Побыть с самим собою наедине, разобраться в своих мыслях и чувствах не оставалось ни сил, и ни времени. Порою казалось: он вовсе и не живёт здесь, в монастыре, а видит мелькающий, путаный сон. И как часто бывает во сне, всего тягостней было чувство бессилия, невозможность что-либо исправить в том хаосе, в котором он вдруг оказался.
Время, когда он служил в храме, было для о. Якова лучшим временем дня. Покой самозабвения опускался тогда на него: то блаженное состояние, когда тебя самого, со всеми тревогами и бытовыми заботами уже как бы и нет, а есть гулкий храм, весь наполненный блеском подсвечников, ламп и окладов, полный клубящимся ладанным дымом, есть густой бас диакона, от которого даже колышется пламя ближайших свечей, и есть множество ликов, внимательно-скорбно следящих с икон за неспешным течением службы. Литургия была как река – и о. Яков плыл в ней, забывая себя. Что делать и что говорить, когда выходить на амвон, а когда возвращаться в алтарь, он не думал: все совершалось само по себе, словно и не о. Яков вёл службу, а, напротив, сама литургия, сам ее древний порядок и чин направляли и руки, и речи иеромонаха. О. Яков был только малою частью чего-то огромного, древнего – и вот именно эта причастность старинному таинству службы наполняла о.

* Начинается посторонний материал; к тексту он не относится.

-- ==== Sys2Proof/Laws/KeepsRom.lean ====
section
/-!
SUPPORT. Keeps, for the operations of Rom.lean.
-/

namespace Sys2Proof

namespace Machine

namespace State

@[simp] theorem romPdThreads_keeps {b0 : State} (s : State) (hk0 : Keeps b0 s) : Keeps b0 (romPdThreads s) := by
  unfold romPdThreads
  simp (maxDischargeDepth := 100) (contextual := true) [*]

@[simp] theorem romStart_keeps {b0 : State} (s : State) (hk0 : Keeps b0 s) : Keeps b0 (romStart s) := by
  unfold romStart
  simp (maxDischargeDepth := 100) (contextual := true) [*]

@[simp] theorem tableSkip_keeps {b0 : State} (s : State) (i : Nat) (hk0 : Keeps b0 s) : Keeps b0 (tableSkip s i) := by
  unfold tableSkip
  simp (maxDischargeDepth := 100) (contextual := true) [*]

@[simp] theorem tableEntry_keeps {b0 : State} (s : State) (ext : Bool) (i a v : Nat) (hk0 : Keeps b0 s) : Keeps b0 (tableEntry s ext i a v) := by
  unfold tableEntry
  simp (maxDischargeDepth := 100) (contextual := true) [*]

@[simp] theorem applyTable_keeps {b0 : State} (s : State) (b o n : Nat) (ext : Bool) (hk0 : Keeps b0 s) : Keeps b0 (applyTable s b o n ext) := by
  unfold applyTable
  simp (maxDischargeDepth := 100) (contextual := true) [*]

@[simp] theorem loadSections_keeps {b0 : State} (s : State) (b : Nat) (h : Header) (hk0 : Keeps b0 s) : Keeps b0 (loadSections s b h) := by
  exact modTk_keeps _ _ hk0 (fun _ hx => loadBytes_wf _ _ _ hx) fun _ hx => loadBytes_wf _ _ _ hx

@[simp] theorem bootThread_keeps {b0 : State} (s : State) (t a : Nat) (hk0 : Keeps b0 s) : Keeps b0 (bootThread s t a) := by
  unfold bootThread
  simp (maxDischargeDepth := 100) (contextual := true) [*]

@[simp] theorem startRomThreads_keeps {b0 : State} (s : State) (hk0 : Keeps b0 s) : Keeps b0 (startRomThreads s) := by
  unfold startRomThreads
  simp (maxDischargeDepth := 100) (contextual := true) [*]

@[simp] theorem startImageThreads_keeps {b0 : State} (s : State) (h : Header) (hk0 : Keeps b0 s) : Keeps b0 (startImageThreads s h) := by
  unfold startImageThreads
  simp (maxDischargeDepth := 100) (contextual := true) [*]

@[simp] theorem runBank_keeps {b0 : State} (s : State) (b : Nat) (hk0 : Keeps b0 s) : Keeps b0 (runBank s b) := by
  unfold runBank
  simp (maxDischargeDepth := 100) (contextual := true) [*]

@[simp] theorem runRom_keeps {b0 : State} (s : State) (hk0 : Keeps b0 s) : Keeps b0 (runRom s) := by
  unfold runRom
  simp (maxDischargeDepth := 100) (contextual := true) [*]

@[simp] theorem singleLine_keeps {b0 : State} (s : State) (b : Nat) (quadBad : Bool) (hk0 : Keeps b0 s) : Keeps b0 (singleLine s b quadBad) := by
  unfold singleLine
  simp (maxDischargeDepth := 100) (contextual := true) [*]

@[simp] theorem boot379_keeps {b0 : State} (s : State) (quadBadA quadBadB : Bool) (hk0 : Keeps b0 s) : Keeps b0 (boot379 s quadBadA quadBadB) := by
  unfold boot379
  first
    | (simp (maxDischargeDepth := 100) (contextual := true) [*]; done)
    | (apply Keeps.of_eq hk0 <;> with_reducible rfl)
    | (try dsimp only
       repeat' split
       all_goals first | with_reducible assumption | simp (maxDischargeDepth := 100) (contextual := true) [*])


end State

open State

theorem execImageLoaded_keeps {b0 : State} (quadBadA quadBadB : Bool) (s : State) (hk0 : Keeps b0 s) : KeepsR b0 (execImageLoaded quadBadA quadBadB s) := by
  unfold execImageLoaded
  exact act_keeps _ _ hk0 (fun s hk0 => by simp (maxDischargeDepth := 100) (contextual := true) [*])

end Machine

end Sys2Proof
end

Якова самозабвенным, блаженным покоем.
Он бы хотел, чтобы служба совсем не кончалась, чтобы густые басы монастырского хора всегда продолжали гудеть под высокими сводами храма, чтобы вечно был слышен треск тонких свечей, и мерцал бы их свет, так волшебно умноженный позолотой иконных окладов, чтобы лился и лился тот сложный, таинственный, древний поток литургии, в котором так радостно плыть…
И четыре, и пять часов долгой службы порой пролетали, как один миг, а потом, когда служба кончалась, и о. Яков, сняв облачение, выходил на крыльцо опустевшего храма, он не сразу осознавал, где же он оказался. Озираясь, он думал: зачем этот двор, эти люди, снующие мимо с озабоченным выражением лиц, к чему эти груды красного кирпича и штабеля сырых досок – и чего, например, хочет вот эта растрёпанная старуха, вдруг повалившаяся перед ним на колени?
– Встань, матушка, встань, – растерянно бормотал о. Яков, поднимая рыдающую старуху. – Не меня проси, Бога проси…
Он что-то делал, ходил, говорил, но в душе его долго еще сохранялось недоумение перед этим назойливым, суетным миром, который был так непохож на высокий, торжественный мир литургии и храма, но в котором ему, о. Якову, опять надо было трудиться и жить.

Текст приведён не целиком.